* _The problem_
Please tell how many of the lines below contain "aLrsc", using only a number.

* _Records shown_
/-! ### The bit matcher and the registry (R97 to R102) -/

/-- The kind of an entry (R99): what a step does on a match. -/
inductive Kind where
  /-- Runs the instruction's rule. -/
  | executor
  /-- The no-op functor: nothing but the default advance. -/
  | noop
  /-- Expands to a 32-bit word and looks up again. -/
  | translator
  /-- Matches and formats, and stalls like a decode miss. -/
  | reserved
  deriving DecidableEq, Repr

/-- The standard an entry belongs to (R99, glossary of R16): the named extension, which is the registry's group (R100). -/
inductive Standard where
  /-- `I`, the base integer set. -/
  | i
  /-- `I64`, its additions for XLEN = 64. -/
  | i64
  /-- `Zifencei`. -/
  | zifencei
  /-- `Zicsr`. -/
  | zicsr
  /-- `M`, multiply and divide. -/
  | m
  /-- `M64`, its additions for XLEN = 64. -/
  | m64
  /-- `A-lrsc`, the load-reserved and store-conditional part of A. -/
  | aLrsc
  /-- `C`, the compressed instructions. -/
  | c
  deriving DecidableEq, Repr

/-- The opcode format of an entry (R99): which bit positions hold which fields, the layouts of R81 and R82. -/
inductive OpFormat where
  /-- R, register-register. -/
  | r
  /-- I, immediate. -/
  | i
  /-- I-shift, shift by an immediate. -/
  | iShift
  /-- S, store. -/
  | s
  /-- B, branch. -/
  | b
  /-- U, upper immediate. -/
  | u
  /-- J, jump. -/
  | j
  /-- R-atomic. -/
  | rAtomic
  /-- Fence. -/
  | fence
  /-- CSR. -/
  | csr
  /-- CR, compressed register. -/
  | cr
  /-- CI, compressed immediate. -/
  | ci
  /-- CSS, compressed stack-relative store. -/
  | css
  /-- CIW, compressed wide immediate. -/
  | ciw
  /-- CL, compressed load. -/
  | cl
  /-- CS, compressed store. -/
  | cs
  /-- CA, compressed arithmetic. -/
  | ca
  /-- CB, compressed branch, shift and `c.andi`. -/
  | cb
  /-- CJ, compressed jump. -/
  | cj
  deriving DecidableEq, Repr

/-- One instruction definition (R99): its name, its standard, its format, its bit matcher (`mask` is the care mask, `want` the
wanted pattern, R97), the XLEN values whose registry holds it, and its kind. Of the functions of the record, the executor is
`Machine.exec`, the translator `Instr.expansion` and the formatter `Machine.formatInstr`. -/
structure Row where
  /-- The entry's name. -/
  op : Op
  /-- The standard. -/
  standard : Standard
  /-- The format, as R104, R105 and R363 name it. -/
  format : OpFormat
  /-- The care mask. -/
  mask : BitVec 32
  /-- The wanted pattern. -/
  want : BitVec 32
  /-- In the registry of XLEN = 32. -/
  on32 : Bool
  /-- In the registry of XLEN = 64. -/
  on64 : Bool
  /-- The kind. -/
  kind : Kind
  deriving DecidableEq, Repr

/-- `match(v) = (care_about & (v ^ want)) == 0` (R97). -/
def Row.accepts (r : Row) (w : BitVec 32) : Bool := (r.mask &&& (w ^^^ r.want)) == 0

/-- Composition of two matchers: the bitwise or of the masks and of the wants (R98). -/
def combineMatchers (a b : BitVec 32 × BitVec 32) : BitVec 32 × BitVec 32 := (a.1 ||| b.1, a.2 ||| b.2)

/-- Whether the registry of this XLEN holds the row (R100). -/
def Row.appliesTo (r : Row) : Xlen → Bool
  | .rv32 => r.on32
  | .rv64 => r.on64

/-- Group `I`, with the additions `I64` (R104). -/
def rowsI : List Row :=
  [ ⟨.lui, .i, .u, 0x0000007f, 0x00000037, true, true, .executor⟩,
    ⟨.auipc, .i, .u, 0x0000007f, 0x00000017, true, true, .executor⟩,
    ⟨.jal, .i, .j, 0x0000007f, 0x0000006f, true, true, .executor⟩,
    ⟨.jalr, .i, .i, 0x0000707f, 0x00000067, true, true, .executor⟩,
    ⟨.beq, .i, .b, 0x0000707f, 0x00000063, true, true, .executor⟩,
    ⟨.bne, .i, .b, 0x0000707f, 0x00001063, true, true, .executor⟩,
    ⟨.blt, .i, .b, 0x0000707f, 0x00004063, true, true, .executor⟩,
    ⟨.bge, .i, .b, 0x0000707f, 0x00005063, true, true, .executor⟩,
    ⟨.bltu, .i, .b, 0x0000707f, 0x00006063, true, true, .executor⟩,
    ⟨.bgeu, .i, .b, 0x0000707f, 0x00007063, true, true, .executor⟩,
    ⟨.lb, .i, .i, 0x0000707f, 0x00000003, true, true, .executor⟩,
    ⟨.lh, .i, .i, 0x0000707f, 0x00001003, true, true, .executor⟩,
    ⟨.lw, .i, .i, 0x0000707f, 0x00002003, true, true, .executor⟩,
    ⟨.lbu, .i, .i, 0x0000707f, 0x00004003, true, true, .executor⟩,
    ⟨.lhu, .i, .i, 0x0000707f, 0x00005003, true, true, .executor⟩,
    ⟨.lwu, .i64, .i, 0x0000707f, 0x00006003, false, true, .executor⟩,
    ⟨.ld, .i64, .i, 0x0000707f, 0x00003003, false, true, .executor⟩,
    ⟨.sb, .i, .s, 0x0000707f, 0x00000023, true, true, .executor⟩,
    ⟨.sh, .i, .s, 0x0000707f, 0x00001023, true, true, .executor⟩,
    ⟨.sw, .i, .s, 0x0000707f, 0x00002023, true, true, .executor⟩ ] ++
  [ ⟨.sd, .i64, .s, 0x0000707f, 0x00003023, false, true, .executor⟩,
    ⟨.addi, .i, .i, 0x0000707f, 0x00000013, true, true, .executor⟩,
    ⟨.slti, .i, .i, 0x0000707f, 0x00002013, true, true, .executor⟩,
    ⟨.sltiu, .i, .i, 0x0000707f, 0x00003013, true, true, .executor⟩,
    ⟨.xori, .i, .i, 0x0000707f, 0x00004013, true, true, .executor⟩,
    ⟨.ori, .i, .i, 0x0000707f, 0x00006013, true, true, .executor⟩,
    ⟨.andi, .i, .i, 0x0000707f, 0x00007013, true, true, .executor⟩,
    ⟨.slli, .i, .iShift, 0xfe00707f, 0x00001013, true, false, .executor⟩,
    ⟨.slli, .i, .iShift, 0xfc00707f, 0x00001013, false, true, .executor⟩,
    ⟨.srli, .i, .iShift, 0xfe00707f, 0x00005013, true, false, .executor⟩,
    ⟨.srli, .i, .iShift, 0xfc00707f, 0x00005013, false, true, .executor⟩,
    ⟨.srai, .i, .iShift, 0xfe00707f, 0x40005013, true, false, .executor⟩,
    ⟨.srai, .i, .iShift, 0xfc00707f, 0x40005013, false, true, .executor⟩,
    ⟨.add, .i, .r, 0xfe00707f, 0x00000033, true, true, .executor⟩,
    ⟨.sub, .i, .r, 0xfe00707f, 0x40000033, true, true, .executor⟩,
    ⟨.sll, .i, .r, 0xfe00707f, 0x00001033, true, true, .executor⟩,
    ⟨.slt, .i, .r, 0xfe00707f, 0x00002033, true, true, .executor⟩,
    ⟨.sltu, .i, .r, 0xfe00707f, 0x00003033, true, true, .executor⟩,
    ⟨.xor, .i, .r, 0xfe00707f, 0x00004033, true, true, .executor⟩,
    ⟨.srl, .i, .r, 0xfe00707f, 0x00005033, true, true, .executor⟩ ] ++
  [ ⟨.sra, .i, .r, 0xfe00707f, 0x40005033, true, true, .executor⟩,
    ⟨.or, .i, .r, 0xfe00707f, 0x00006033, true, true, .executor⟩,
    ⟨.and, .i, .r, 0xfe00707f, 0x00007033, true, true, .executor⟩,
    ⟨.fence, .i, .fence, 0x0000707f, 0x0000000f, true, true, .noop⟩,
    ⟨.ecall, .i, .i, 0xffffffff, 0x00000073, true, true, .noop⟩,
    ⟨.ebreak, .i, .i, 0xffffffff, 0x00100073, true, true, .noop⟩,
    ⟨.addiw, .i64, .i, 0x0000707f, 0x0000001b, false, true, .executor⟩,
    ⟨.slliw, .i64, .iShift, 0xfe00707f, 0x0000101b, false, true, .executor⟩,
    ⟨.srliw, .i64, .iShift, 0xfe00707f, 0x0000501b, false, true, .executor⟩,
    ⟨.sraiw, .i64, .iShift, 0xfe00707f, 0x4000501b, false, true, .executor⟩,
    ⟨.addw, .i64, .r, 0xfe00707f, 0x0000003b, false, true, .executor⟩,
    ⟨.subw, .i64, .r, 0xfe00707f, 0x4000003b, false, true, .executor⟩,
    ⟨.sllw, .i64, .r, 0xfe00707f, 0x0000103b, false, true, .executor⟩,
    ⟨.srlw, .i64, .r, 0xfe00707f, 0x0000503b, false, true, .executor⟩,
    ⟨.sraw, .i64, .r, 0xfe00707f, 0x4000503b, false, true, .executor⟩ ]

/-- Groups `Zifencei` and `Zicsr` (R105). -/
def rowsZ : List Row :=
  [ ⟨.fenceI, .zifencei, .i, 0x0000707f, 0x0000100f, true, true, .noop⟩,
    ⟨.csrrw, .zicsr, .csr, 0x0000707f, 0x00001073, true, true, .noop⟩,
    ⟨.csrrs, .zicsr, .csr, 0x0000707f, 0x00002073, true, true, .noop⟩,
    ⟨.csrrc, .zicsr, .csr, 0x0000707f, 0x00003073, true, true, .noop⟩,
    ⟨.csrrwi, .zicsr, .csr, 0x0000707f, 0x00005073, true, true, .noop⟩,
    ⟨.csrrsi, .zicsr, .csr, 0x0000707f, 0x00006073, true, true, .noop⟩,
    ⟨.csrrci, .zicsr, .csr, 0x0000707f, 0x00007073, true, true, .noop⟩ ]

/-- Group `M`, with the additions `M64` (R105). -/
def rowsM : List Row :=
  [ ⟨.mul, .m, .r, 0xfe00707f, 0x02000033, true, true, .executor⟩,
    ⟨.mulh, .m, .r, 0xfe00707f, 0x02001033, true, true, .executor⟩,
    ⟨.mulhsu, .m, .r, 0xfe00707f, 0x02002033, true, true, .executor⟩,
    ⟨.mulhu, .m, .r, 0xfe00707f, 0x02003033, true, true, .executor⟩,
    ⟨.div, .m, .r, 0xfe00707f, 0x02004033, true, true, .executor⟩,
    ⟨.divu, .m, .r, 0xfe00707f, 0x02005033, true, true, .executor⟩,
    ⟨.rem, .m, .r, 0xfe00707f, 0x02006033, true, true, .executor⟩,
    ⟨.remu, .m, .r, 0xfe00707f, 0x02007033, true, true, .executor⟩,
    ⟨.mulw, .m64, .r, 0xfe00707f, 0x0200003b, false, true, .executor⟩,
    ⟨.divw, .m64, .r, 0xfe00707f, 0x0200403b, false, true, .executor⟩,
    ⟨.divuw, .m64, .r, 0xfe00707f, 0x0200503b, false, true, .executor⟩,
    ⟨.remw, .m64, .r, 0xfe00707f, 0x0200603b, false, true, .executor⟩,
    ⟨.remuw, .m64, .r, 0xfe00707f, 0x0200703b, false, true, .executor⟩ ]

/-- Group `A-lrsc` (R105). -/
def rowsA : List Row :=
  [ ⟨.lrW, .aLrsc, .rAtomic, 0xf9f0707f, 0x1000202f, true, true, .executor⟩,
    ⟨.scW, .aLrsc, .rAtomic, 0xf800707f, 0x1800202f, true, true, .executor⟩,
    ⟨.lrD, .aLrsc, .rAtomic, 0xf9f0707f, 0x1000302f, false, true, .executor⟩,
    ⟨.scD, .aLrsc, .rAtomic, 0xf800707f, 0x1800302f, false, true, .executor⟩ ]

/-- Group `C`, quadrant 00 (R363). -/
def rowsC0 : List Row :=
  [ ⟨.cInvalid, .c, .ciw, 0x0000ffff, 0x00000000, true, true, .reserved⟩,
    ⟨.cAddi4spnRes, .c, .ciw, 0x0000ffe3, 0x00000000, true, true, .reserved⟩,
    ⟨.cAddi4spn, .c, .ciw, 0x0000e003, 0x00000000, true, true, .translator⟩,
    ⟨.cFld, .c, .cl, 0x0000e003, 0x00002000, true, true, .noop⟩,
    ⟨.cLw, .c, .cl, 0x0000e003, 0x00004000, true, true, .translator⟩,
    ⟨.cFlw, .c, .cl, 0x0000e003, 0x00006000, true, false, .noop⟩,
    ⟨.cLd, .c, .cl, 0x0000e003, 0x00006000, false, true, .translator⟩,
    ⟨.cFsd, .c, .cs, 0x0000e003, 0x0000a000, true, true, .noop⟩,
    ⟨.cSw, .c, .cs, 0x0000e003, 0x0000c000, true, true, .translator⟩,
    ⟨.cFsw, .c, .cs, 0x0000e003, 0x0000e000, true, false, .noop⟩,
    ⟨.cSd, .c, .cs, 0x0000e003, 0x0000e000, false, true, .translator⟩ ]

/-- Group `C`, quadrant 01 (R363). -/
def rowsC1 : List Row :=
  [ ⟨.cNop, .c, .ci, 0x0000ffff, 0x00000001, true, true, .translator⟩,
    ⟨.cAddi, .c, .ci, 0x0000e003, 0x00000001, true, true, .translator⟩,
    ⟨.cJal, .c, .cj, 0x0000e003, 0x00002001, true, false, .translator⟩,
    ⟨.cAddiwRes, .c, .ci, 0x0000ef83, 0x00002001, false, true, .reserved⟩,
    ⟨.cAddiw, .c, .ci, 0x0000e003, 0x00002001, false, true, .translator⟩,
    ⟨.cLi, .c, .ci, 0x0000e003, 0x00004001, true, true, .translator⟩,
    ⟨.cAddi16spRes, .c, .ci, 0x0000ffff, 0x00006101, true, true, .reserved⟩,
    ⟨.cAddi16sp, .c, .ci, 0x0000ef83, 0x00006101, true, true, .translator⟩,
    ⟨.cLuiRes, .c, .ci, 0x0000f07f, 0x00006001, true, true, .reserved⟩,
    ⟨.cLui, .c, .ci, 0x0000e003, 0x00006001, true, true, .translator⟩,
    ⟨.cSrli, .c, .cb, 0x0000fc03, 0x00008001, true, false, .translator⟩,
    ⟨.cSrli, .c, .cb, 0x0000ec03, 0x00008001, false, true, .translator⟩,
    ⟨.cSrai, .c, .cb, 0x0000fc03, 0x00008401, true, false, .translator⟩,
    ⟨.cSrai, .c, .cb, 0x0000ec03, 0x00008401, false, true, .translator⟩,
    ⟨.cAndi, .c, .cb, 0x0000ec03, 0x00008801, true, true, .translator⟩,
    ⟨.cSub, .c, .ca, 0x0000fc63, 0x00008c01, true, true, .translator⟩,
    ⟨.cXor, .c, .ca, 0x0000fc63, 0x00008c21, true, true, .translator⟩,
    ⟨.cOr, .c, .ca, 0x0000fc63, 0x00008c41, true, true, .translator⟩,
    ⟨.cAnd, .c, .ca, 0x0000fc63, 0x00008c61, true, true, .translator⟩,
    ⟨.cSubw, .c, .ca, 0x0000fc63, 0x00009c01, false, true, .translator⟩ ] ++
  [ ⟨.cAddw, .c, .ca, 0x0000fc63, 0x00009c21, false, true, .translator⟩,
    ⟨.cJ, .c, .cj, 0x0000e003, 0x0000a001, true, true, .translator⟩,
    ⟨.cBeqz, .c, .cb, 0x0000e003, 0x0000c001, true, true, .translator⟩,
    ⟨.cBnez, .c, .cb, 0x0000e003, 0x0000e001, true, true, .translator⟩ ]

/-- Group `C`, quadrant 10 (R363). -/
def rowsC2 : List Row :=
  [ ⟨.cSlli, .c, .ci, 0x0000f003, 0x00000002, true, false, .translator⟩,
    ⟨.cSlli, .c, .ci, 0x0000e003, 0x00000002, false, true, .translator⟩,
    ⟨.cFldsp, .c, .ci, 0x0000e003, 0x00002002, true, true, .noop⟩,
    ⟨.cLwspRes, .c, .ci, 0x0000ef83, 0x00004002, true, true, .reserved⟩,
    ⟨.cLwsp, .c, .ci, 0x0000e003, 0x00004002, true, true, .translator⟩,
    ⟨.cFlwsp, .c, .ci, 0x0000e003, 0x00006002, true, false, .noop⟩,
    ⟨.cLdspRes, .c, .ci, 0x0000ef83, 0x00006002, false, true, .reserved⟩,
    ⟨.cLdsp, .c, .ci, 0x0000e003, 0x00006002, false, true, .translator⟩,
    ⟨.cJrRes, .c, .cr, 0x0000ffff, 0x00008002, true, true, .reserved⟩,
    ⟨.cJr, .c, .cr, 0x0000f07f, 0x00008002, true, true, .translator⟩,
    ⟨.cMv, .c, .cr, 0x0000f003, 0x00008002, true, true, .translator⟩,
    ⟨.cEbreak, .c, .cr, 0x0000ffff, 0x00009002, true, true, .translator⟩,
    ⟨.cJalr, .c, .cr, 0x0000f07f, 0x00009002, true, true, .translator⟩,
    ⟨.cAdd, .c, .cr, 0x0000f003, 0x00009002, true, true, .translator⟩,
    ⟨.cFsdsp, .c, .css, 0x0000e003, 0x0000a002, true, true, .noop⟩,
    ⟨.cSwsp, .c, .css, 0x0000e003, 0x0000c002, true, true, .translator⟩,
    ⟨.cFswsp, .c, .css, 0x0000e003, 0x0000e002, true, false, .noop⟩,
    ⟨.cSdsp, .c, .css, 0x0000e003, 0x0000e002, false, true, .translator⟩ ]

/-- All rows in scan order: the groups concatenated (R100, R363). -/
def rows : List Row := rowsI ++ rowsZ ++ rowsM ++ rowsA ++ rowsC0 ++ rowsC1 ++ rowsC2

* * *

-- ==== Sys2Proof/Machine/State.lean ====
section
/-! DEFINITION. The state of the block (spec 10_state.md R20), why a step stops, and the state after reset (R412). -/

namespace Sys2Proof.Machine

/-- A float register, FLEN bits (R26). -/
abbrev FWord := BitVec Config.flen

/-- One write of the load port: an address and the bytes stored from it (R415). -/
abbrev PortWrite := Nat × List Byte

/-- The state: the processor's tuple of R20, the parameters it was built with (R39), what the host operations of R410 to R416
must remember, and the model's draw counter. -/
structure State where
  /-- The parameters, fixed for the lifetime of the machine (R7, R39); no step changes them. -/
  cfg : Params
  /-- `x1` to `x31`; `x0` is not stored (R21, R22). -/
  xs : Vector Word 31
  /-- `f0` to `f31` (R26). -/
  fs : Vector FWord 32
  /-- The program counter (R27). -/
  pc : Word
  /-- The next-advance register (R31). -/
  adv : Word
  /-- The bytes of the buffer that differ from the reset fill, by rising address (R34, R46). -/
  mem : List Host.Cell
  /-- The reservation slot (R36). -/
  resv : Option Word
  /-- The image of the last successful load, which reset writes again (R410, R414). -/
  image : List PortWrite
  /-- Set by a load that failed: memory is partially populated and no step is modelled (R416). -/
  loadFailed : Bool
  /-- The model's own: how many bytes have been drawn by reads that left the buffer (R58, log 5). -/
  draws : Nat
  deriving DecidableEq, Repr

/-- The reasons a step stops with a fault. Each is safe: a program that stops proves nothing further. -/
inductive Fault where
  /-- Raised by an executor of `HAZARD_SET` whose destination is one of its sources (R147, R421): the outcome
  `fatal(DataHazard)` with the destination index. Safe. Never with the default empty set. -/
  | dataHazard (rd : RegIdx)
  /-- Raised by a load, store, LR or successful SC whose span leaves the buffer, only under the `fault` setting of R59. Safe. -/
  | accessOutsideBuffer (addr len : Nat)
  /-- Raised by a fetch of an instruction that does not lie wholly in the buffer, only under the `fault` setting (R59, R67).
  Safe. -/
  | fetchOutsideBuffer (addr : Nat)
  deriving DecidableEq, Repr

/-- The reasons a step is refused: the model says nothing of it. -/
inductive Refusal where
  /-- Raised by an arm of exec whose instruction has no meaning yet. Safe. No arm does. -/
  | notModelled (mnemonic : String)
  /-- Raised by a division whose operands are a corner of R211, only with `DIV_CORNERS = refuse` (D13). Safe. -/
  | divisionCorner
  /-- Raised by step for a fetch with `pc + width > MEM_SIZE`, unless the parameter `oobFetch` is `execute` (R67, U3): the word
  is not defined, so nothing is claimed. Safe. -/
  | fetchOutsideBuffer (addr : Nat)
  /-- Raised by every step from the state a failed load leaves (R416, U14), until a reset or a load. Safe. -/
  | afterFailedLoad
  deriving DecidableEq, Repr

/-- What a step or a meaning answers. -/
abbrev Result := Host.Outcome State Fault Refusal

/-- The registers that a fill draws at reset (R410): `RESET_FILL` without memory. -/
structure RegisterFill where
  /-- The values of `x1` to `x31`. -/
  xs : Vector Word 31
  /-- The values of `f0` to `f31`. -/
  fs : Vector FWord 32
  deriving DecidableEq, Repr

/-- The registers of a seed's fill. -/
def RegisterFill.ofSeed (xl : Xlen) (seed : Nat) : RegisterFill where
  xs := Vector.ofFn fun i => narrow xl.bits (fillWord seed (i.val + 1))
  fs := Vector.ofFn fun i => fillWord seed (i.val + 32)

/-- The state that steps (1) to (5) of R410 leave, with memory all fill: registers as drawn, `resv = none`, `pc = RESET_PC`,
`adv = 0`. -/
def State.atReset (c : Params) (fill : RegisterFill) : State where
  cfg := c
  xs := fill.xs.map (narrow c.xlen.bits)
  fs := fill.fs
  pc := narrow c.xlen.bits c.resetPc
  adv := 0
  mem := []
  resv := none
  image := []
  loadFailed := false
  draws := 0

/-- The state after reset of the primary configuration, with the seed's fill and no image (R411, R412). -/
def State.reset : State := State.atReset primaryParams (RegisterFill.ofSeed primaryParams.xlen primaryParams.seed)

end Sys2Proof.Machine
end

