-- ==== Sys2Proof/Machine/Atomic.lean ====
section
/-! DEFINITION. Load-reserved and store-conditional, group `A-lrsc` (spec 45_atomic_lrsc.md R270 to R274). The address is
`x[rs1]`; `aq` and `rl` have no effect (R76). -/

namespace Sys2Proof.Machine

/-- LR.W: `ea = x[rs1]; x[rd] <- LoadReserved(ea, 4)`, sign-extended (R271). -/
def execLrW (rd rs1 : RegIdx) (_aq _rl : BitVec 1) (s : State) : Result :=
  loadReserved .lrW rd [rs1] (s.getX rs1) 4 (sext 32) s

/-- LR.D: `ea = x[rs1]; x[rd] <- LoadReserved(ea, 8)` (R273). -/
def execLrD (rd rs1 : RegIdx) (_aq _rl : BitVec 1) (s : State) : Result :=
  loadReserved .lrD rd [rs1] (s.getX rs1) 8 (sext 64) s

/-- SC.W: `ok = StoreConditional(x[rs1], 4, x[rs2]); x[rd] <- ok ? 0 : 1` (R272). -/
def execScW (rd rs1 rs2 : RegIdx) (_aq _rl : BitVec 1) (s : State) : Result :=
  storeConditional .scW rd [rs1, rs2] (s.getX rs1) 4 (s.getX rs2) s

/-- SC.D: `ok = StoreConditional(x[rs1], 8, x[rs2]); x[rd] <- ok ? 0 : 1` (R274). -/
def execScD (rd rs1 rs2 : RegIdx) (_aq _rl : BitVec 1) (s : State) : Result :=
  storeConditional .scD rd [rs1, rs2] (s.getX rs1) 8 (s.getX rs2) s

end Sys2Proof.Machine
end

* _Output of the task_
5